Do We Become Japan? Is Someone Trying to Say “Fire” Very Quietly in a Crowded Theater?

Trying to pull some recent threads together.  Still puzzling things out myself.  The charts below are the crux of the question.  Look at the bottom (purple) line – the Fed Funds rate –  vs the market-driven rates above it.

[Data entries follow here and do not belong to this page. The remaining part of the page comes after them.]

/-- R76, R78, R86. The instructions that cannot saturate: the signed minimum and maximum, the bitwise operations, the
shifts, ADDI modulo 2³², MOV, BCST and both forms of MOVI; SEL, which writes one of two registers and no flag; CMP and
CMPI, which write no register and set Z and N from the signed comparison. What each puts in flight is all that goes in
flight beside what the other slots put there, unless the handler returns with the bundle. -/
def Obligations.PlainWordResults : Prop :=
  ∀ (s : State) (e : Fin 32) (w : Bundle),
    (∀ d x t, WordResult (.min e d x t w) s e (Bundle.fit { w with a := .min d x t }) d
      (fun r k => BitVec.ofInt 32 (min (r.dL x k).toInt (r.dL t k).toInt)) (fun _ _ => false)) ∧
    (∀ d x t, WordResult (.max e d x t w) s e (Bundle.fit { w with a := .max d x t }) d
      (fun r k => BitVec.ofInt 32 (max (r.dL x k).toInt (r.dL t k).toInt)) (fun _ _ => false)) ∧
    (∀ d x t, WordResult (.and e d x t w) s e (Bundle.fit { w with a := .and d x t }) d
      (fun r k => r.dL x k &&& r.dL t k) (fun _ _ => false)) ∧
    (∀ d x t, WordResult (.or e d x t w) s e (Bundle.fit { w with a := .or d x t }) d
      (fun r k => r.dL x k ||| r.dL t k) (fun _ _ => false)) ∧
    (∀ d x t, WordResult (.xor e d x t w) s e (Bundle.fit { w with a := .xor d x t }) d
      (fun r k => r.dL x k ^^^ r.dL t k) (fun _ _ => false)) ∧
    (∀ d x t, WordResult (.shl e d x t w) s e (Bundle.fit { w with a := .shl d x t }) d
      (fun r k => BitVec.ofNat 32 ((r.dL x k).toNat * 2 ^ ((r.dL t k).toNat % 32))) (fun _ _ => false)) ∧
    (∀ d x t, WordResult (.asr e d x t w) s e (Bundle.fit { w with a := .asr d x t }) d
      (fun r k => BitVec.ofInt 32 ((r.dL x k).toInt / 2 ^ ((r.dL t k).toNat % 32))) (fun _ _ => false)) ∧
    (∀ d x imm, WordResult (.addi e d x imm w) s e (Bundle.fit { w with a := .addi d x imm }) d
      (fun r k => BitVec.ofInt 32 ((r.dL x k).toInt + imm.toInt)) (fun _ _ => false)) ∧
    (∀ d x imm, WordResult (.shli e d x imm w) s e (Bundle.fit { w with a := .shli d x imm }) d
      (fun r k => BitVec.ofNat 32 ((r.dL x k).toNat * 2 ^ imm.toNat)) (fun _ _ => false)) ∧
    (∀ d x imm, WordResult (.asri e d x imm w) s e (Bundle.fit { w with a := .asri d x imm }) d
      (fun r k => BitVec.ofInt 32 ((r.dL x k).toInt / 2 ^ imm.toNat)) (fun _ _ => false)) ∧
    (∀ d x imm, WordResult (.lsri e d x imm w) s e (Bundle.fit { w with a := .lsri d x imm }) d
      (fun r k => BitVec.ofNat 32 ((r.dL x k).toNat / 2 ^ imm.toNat)) (fun _ _ => false)) ∧
    (∀ d x, WordResult (.mov e d x w) s e (Bundle.fit { w with a := .mov d x }) d
      (fun r k => r.dL x k) (fun _ _ => false)) ∧
    (∀ d x j, WordResult (.bcst e d x j w) s e (Bundle.fit { w with a := .bcst d x j }) d
      (fun r _ => r.dL x j) (fun _ _ => false)) ∧
    (∀ d imm, WordResult (.movi e d imm false w) s e (Bundle.fit { w with a := .movi d imm false }) d
      (fun _ _ => BitVec.ofInt 32 imm.toInt) (fun _ _ => false)) ∧
    (∀ d imm, WordResult (.movi e d imm true w) s e (Bundle.fit { w with a := .movi d imm true }) d
      (fun r k => BitVec.ofNat 32 (imm.toNat * 2 ^ 16 + (r.dL d k).toNat % 2 ^ 16)) (fun _ _ => false)) ∧
    (∀ d x t c, let b := Bundle.fit { w with a := .sel d x t c }
      Ready s e b → Gives (.sel e d x t c w) s fun u =>
        let g := issueEng s e b
        let y := Landing.d d (L4.of fun k => some (
          let z := (g.rs.sr).getLsbD (8 + k.val)
          let n := (g.rs.sr).getLsbD (12 + k.val)
          if (match c with
            | .z => z
            | .nz => !z
            | .n => n
            | .nn => !n
            | .nOrZ => n || z
            | .nnAndNz => !n && !z) then g.rs.dL x k else g.rs.dL t k))
        Lands u e g 2 y ∧ (g.returns = false → InFlight s u e b 2 [y])) ∧
    (∀ x t, let b := Bundle.fit { w with a := .cmp x t }
      Ready s e b → Gives (.cmp e x t w) s fun u =>
        let g := issueEng s e b
        let y := Landing.zn (L4.of fun k => g.rs.dL x k == g.rs.dL t k)
          (L4.of fun k => decide ((g.rs.dL x k).toInt < (g.rs.dL t k).toInt))
        Lands u e g 2 y ∧ (g.returns = false → InFlight s u e b 2 [y])) ∧
    (∀ x imm, let b := Bundle.fit { w with a := .cmpi x imm }
      Ready s e b → Gives (.cmpi e x imm w) s fun u =>
        let g := issueEng s e b
        let y := Landing.zn (L4.of fun k => g.rs.dL x k == imm.signExtend 32)
          (L4.of fun k => decide ((g.rs.dL x k).toInt < imm.toInt))
        Lands u e g 2 y ∧ (g.returns = false → InFlight s u e b 2 [y]))

/-- R84, R85. EXPT counts redundant sign bits; NORM gives the mantissa and the count less 16, with Z and N from the
mantissa. -/
def Obligations.NormaliseResults : Prop :=
  ∀ (s : State) (e : Fin 32) (w : Bundle),
    (∀ d x, let b := Bundle.fit { w with a := .expt d x }
      Ready s e b → Gives (.expt e d x w) s fun u =>
        let g := issueEng s e b
        ∃ r : Fin 4 → Nat, (∀ k, IsSignCount (g.rs.dL x k) (r k)) ∧
          Lands u e g 2 (.d d (L4.of fun k => some (BitVec.ofNat 32 (r k)))) ∧
          Lands u e g 2 (.zn (L4.of fun k => r k == 0) (L4.all false)) ∧
          (g.returns = false → InFlight s u e b 2 [.d d (L4.of fun k => some (BitVec.ofNat 32 (r k))),
            .zn (L4.of fun k => r k == 0) (L4.all false)])) ∧
    (∀ d c m, let b := Bundle.fit { w with a := .norm d c m }
      Ready s e b → Gives (.norm e d c m w) s fun u =>
        let g := issueEng s e b
        ∃ r : Fin 4 → Nat, (∀ k, IsSignCount (g.rs.aL m k).v (r k)) ∧
          Lands u e g 2 (.d d (L4.of fun k => some (((g.rs.aL m k).v <<< r k).extractLsb' 48 32))) ∧
          Lands u e g 2 (.d c (L4.of fun k => some (BitVec.ofInt 32 ((r k : Int) - 16)))) ∧
          Lands u e g 2 (.zn (L4.of fun k => ((g.rs.aL m k).v <<< r k).extractLsb' 48 32 == 0)
            (L4.of fun k => (((g.rs.aL m k).v <<< r k).extractLsb' 48 32).msb)) ∧
          (g.returns = false → InFlight s u e b 2 [.d d (L4.of fun k => some (((g.rs.aL m k).v <<< r k).extractLsb' 48 32)),
            .d c (L4.of fun k => some (BitVec.ofInt 32 ((r k : Int) - 16))),
            .zn (L4.of fun k => ((g.rs.aL m k).v <<< r k).extractLsb' 48 32 == 0)
              (L4.of fun k => (((g.rs.aL m k).v <<< r k).extractLsb' 48 32).msb)]))

/-- R81. EXT rounds, truncates or dithers an accumulator to a word, saturates it and sets SR.sat where it clamps. -/
def Obligations.ExtractResult : Prop :=
  ∀ (s : State) (e : Fin 32) (d : Fin 16) (m : Fin 4) (sh : BitVec 5) (rm : Rm) (w : Bundle),
    WordResult (.ext e d m sh rm w) s e (Bundle.fit { w with a := .ext d m sh rm }) d
      (fun r k => clamp32 (extRounded r m k sh rm)) (fun r k => over32 (extRounded r m k sh rm))

/-- R79, R80, R86. The multiply instructions, CLR and LDA: MAC, MSB, MACL and MSBL add to the accumulate path with
saturation and lock; MPY, MPYN, CLR and LDA load the accumulator and clear its lock. That SR.gov is seen with its
accumulator, at n+4, is the model's choice (assumption 74). -/
def Obligations.AccumulatorResults : Prop :=
  ∀ (s : State) (e : Fin 32) (w : Bundle),
    (∀ m x t, AccResult (.mac e m x t w) s e (Bundle.fit { w with a := .mac m x t }) m
      (fun r g k => 2 * ((r.dL x k).toInt * (mulVal t r g k).toInt))) ∧
    (∀ m x t, AccResult (.msb e m x t w) s e (Bundle.fit { w with a := .msb m x t }) m
      (fun r g k => -(2 * ((r.dL x k).toInt * (mulVal t r g k).toInt)))) ∧
    (∀ m x t, AccResult (.macl e m x t w) s e (Bundle.fit { w with a := .macl m x t }) m
      (fun r _ k => (r.dL x k).toInt * ((r.dL t k).toNat : Int) / 2 ^ 31)) ∧
    (∀ m x t, AccResult (.msbl e m x t w) s e (Bundle.fit { w with a := .msbl m x t }) m
      (fun r _ k => -((r.dL x k).toInt * ((r.dL t k).toNat : Int) / 2 ^ 31))) ∧
    (∀ m x t, AccLoad (.mpy e m x t w) s e (Bundle.fit { w with a := .mpy m x t }) 4 m
      (fun r g k => 2 * ((r.dL x k).toInt * (mulVal t r g k).toInt))) ∧
    (∀ m x t, AccLoad (.mpyn e m x t w) s e (Bundle.fit { w with a := .mpyn m x t }) 4 m
      (fun r g k => -(2 * ((r.dL x k).toInt * (mulVal t r g k).toInt)))) ∧
    (∀ m, AccLoad (.clr e m w) s e (Bundle.fit { w with a := .clr m }) 2 m (fun _ _ _ => 0)) ∧
    (∀ m x, AccLoad (.lda e m x w) s e (Bundle.fit { w with a := .lda m x }) 2 m
      (fun r _ k => (r.dL x k).toInt * 2 ^ 32))
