-- ==== Sys2Proof/Laws/State.lean ====
section
/-! SUPPORT. Laws of the state: each update leaves every other field as it was, a register or an engine read after
it is written, and what bringing the interrupt vectors up to date does. -/

namespace Sys2Proof.Machine

/-! wr changes only regs. -/

@[simp] theorem State.wr_pending (s : State) (r : Reg) (v : Word) : (s.wr r v).pending = s.pending := rfl
@[simp] theorem State.wr_now (s : State) (r : Reg) (v : Word) : (s.wr r v).now = s.now := rfl
@[simp] theorem State.wr_free (s : State) (r : Reg) (v : Word) : (s.wr r v).free = s.free := rfl
@[simp] theorem State.wr_rsp (s : State) (r : Reg) (v : Word) : (s.wr r v).rsp = s.rsp := rfl
@[simp] theorem State.wr_mem (s : State) (r : Reg) (v : Word) : (s.wr r v).mem = s.mem := rfl
@[simp] theorem State.wr_frame (s : State) (r : Reg) (v : Word) : (s.wr r v).frame = s.frame := rfl
@[simp] theorem State.wr_engs (s : State) (r : Reg) (v : Word) : (s.wr r v).engs = s.engs := rfl
@[simp] theorem State.wr_mtx (s : State) (r : Reg) (v : Word) : (s.wr r v).mtx = s.mtx := rfl
@[simp] theorem State.wr_morph (s : State) (r : Reg) (v : Word) : (s.wr r v).morph = s.morph := rfl
@[simp] theorem State.wr_router (s : State) (r : Reg) (v : Word) : (s.wr r v).router = s.router := rfl
@[simp] theorem State.wr_hif (s : State) (r : Reg) (v : Word) : (s.wr r v).hif = s.hif := rfl
@[simp] theorem State.wr_clove (s : State) (r : Reg) (v : Word) : (s.wr r v).clove = s.clove := rfl
@[simp] theorem State.wr_mig (s : State) (r : Reg) (v : Word) : (s.wr r v).mig = s.mig := rfl
@[simp] theorem State.wr_bmx (s : State) (r : Reg) (v : Word) : (s.wr r v).bmx = s.bmx := rfl
@[simp] theorem State.wr_reqs (s : State) (r : Reg) (v : Word) : (s.wr r v).reqs = s.reqs := rfl
@[simp] theorem State.wr_portWait (s : State) (r : Reg) (v : Word) : (s.wr r v).portWait = s.portWait := rfl
@[simp] theorem State.wr_nextReq (s : State) (r : Reg) (v : Word) : (s.wr r v).nextReq = s.nextReq := rfl
@[simp] theorem State.wr_dma (s : State) (r : Reg) (v : Word) : (s.wr r v).dma = s.dma := rfl
@[simp] theorem State.wr_ani (s : State) (r : Reg) (v : Word) : (s.wr r v).ani = s.ani := rfl
@[simp] theorem State.wr_saps (s : State) (r : Reg) (v : Word) : (s.wr r v).saps = s.saps := rfl
@[simp] theorem State.wr_aesRx (s : State) (r : Reg) (v : Word) : (s.wr r v).aesRx = s.aesRx := rfl
@[simp] theorem State.wr_aesTx (s : State) (r : Reg) (v : Word) : (s.wr r v).aesTx = s.aesTx := rfl
@[simp] theorem State.wr_src (s : State) (r : Reg) (v : Word) : (s.wr r v).src = s.src := rfl
@[simp] theorem State.wr_dng (s : State) (r : Reg) (v : Word) : (s.wr r v).dng = s.dng := rfl
@[simp] theorem State.wr_macs (s : State) (r : Reg) (v : Word) : (s.wr r v).macs = s.macs := rfl
@[simp] theorem State.wr_strmRx (s : State) (r : Reg) (v : Word) : (s.wr r v).strmRx = s.strmRx := rfl
@[simp] theorem State.wr_strmTx (s : State) (r : Reg) (v : Word) : (s.wr r v).strmTx = s.strmTx := rfl
@[simp] theorem State.wr_saf (s : State) (r : Reg) (v : Word) : (s.wr r v).saf = s.saf := rfl
@[simp] theorem State.wr_house (s : State) (r : Reg) (v : Word) : (s.wr r v).house = s.house := rfl
@[simp] theorem State.wr_pwr (s : State) (r : Reg) (v : Word) : (s.wr r v).pwr = s.pwr := rfl
@[simp] theorem State.wr_boot (s : State) (r : Reg) (v : Word) : (s.wr r v).boot = s.boot := rfl
@[simp] theorem State.wr_io33 (s : State) (r : Reg) (v : Word) : (s.wr r v).io33 = s.io33 := rfl
@[simp] theorem State.wr_rep (s : State) (r : Reg) (v : Word) : (s.wr r v).rep = s.rep := rfl
@[simp] theorem State.wr_stc (s : State) (r : Reg) (v : Word) : (s.wr r v).stc = s.stc := rfl
@[simp] theorem State.wr_steer (s : State) (r : Reg) (v : Word) : (s.wr r v).steer = s.steer := rfl
@[simp] theorem State.wr_slew (s : State) (r : Reg) (v : Word) : (s.wr r v).slew = s.slew := rfl

/-! upd changes only regs. -/

@[simp] theorem State.upd_pending (s : State) (r : Reg) (f : Word → Word) : (s.upd r f).pending = s.pending := rfl
@[simp] theorem State.upd_now (s : State) (r : Reg) (f : Word → Word) : (s.upd r f).now = s.now := rfl
@[simp] theorem State.upd_free (s : State) (r : Reg) (f : Word → Word) : (s.upd r f).free = s.free := rfl
@[simp] theorem State.upd_rsp (s : State) (r : Reg) (f : Word → Word) : (s.upd r f).rsp = s.rsp := rfl
@[simp] theorem State.upd_mem (s : State) (r : Reg) (f : Word → Word) : (s.upd r f).mem = s.mem := rfl
@[simp] theorem State.upd_frame (s : State) (r : Reg) (f : Word → Word) : (s.upd r f).frame = s.frame := rfl
@[simp] theorem State.upd_engs (s : State) (r : Reg) (f : Word → Word) : (s.upd r f).engs = s.engs := rfl
@[simp] theorem State.upd_mtx (s : State) (r : Reg) (f : Word → Word) : (s.upd r f).mtx = s.mtx := rfl
@[simp] theorem State.upd_morph (s : State) (r : Reg) (f : Word → Word) : (s.upd r f).morph = s.morph := rfl
@[simp] theorem State.upd_router (s : State) (r : Reg) (f : Word → Word) : (s.upd r f).router = s.router := rfl
@[simp] theorem State.upd_hif (s : State) (r : Reg) (f : Word → Word) : (s.upd r f).hif = s.hif := rfl
@[simp] theorem State.upd_clove (s : State) (r : Reg) (f : Word → Word) : (s.upd r f).clove = s.clove := rfl
@[simp] theorem State.upd_mig (s : State) (r : Reg) (f : Word → Word) : (s.upd r f).mig = s.mig := rfl
@[simp] theorem State.upd_bmx (s : State) (r : Reg) (f : Word → Word) : (s.upd r f).bmx = s.bmx := rfl
@[simp] theorem State.upd_reqs (s : State) (r : Reg) (f : Word → Word) : (s.upd r f).reqs = s.reqs := rfl
@[simp] theorem State.upd_portWait (s : State) (r : Reg) (f : Word → Word) : (s.upd r f).portWait = s.portWait := rfl
@[simp] theorem State.upd_nextReq (s : State) (r : Reg) (f : Word → Word) : (s.upd r f).nextReq = s.nextReq := rfl
@[simp] theorem State.upd_dma (s : State) (r : Reg) (f : Word → Word) : (s.upd r f).dma = s.dma := rfl
@[simp] theorem State.upd_ani (s : State) (r : Reg) (f : Word → Word) : (s.upd r f).ani = s.ani := rfl
@[simp] theorem State.upd_saps (s : State) (r : Reg) (f : Word → Word) : (s.upd r f).saps = s.saps := rfl
@[simp] theorem State.upd_aesRx (s : State) (r : Reg) (f : Word → Word) : (s.upd r f).aesRx = s.aesRx := rfl
@[simp] theorem State.upd_aesTx (s : State) (r : Reg) (f : Word → Word) : (s.upd r f).aesTx = s.aesTx := rfl
@[simp] theorem State.upd_src (s : State) (r : Reg) (f : Word → Word) : (s.upd r f).src = s.src := rfl
@[simp] theorem State.upd_dng (s : State) (r : Reg) (f : Word → Word) : (s.upd r f).dng = s.dng := rfl
@[simp] theorem State.upd_macs (s : State) (r : Reg) (f : Word → Word) : (s.upd r f).macs = s.macs := rfl
@[simp] theorem State.upd_strmRx (s : State) (r : Reg) (f : Word → Word) : (s.upd r f).strmRx = s.strmRx := rfl
@[simp] theorem State.upd_strmTx (s : State) (r : Reg) (f : Word → Word) : (s.upd r f).strmTx = s.strmTx := rfl
@[simp] theorem State.upd_saf (s : State) (r : Reg) (f : Word → Word) : (s.upd r f).saf = s.saf := rfl
@[simp] theorem State.upd_house (s : State) (r : Reg) (f : Word → Word) : (s.upd r f).house = s.house := rfl
@[simp] theorem State.upd_pwr (s : State) (r : Reg) (f : Word → Word) : (s.upd r f).pwr = s.pwr := rfl
@[simp] theorem State.upd_boot (s : State) (r : Reg) (f : Word → Word) : (s.upd r f).boot = s.boot := rfl
@[simp] theorem State.upd_io33 (s : State) (r : Reg) (f : Word → Word) : (s.upd r f).io33 = s.io33 := rfl
@[simp] theorem State.upd_rep (s : State) (r : Reg) (f : Word → Word) : (s.upd r f).rep = s.rep := rfl
@[simp] theorem State.upd_stc (s : State) (r : Reg) (f : Word → Word) : (s.upd r f).stc = s.stc := rfl
@[simp] theorem State.upd_steer (s : State) (r : Reg) (f : Word → Word) : (s.upd r f).steer = s.steer := rfl
@[simp] theorem State.upd_slew (s : State) (r : Reg) (f : Word → Word) : (s.upd r f).slew = s.slew := rfl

https://fred.stlouisfed.org/graph/fredgraph.png?g=mY7o

  1. The Fed has been raising its (short-term lending) rate since 2016 (purple line).
  2. The market-driven 10 year Treasury rate (green line) barely budged.  The Fed raised its rate zero to 2.4%.  The ten-year nudged up from 2.3% to 3.2% until it tanked back down to 2.6% when the market balked at the Fed’s last rate raise (Fall 2019).
  3. Corporate bonds followed the 10 year.  Which is what they are supposed to do.
  4. The Fed raised the rate it controls.  The market lowered the rates it controls.  All this noise and shouting about the yield curve inverting (when long-term rates are lower than short-term rates) ignored that humans were the ones doing the inverting.  The Fed led and the market didn’t follow.  Just like Greenspan’s “conundrum” years in the mid-2000’s.
  5. Clear as day, the charts below show an impotent Fed.   We have no Wonderful Wizard of OZ who can grant all our wishes.  Just old men making noise and smoke…

It seems pretty clear (to me at least) the bond market’s negative reaction is the mechanical reason the Fed got all dovish and signaled no more rate rises.  If you are trying to lead a charge and the troops start retreating instead…

That explains the Fed’s action.  But it doesn’t explain the market’s reaction.   What the heck is going on out there?  Why are long-term rates (the sum of real economic growth % + inflation % + risk %) only summing up to 2.6%?

  • Is that 2% growth and 0.6% inflation?
  • Or 2% inflation and 0.6% growth?
  • Or 1%-2% deflation and 3%-4% growth?

In some ways the answer doesn’t matter because all of the above are pretty terrifying.  And we HAVE seen this movie before.  In Japan.  That is about as far as I’ve managed to get.  Right now my brain is trying to wrap itself around the weird physics of the current scenario.  What the heck does that section in bold (from the 2019 American Economic Association (AEA) Presidential Address) actually mean?  Is this someone trying to say “fire” very quietly in a crowded theater?

[What is] the role of deficits and debt if we have indeed entered a long-lasting period of secular stagnation, in which large negative safe interest rates would be needed for demand to equal potential output but monetary policy is constrained by the effective lower bound. In that case, budget deficits may be needed on a sustained basis to achieve sufficient demand and output growth. Some argue that this is already the case for Japan, and may become the case for other advanced economies. Here, the results of this paper directly reinforce this argument. In this case, not only budget deficits will be needed to eliminate output gaps, but, because safe rates are likely to be far below potential growth rates, the welfare costs of debt may be small or even altogether absent.

Olivier Blanchard – 2019 American Economic Association (AEA) Presidential Address at the AEA annual meeting on the topic of “Public Debt and Low Interest Rates.” He sets out new theoretical foundations for how to think about fiscal policy and debt. Ben Bernanke provided the introduction.

A bonus graph going back to 1970.  The market once did respond quite nicely to the Fed’s rate moves.  That broke down in the 2000’s.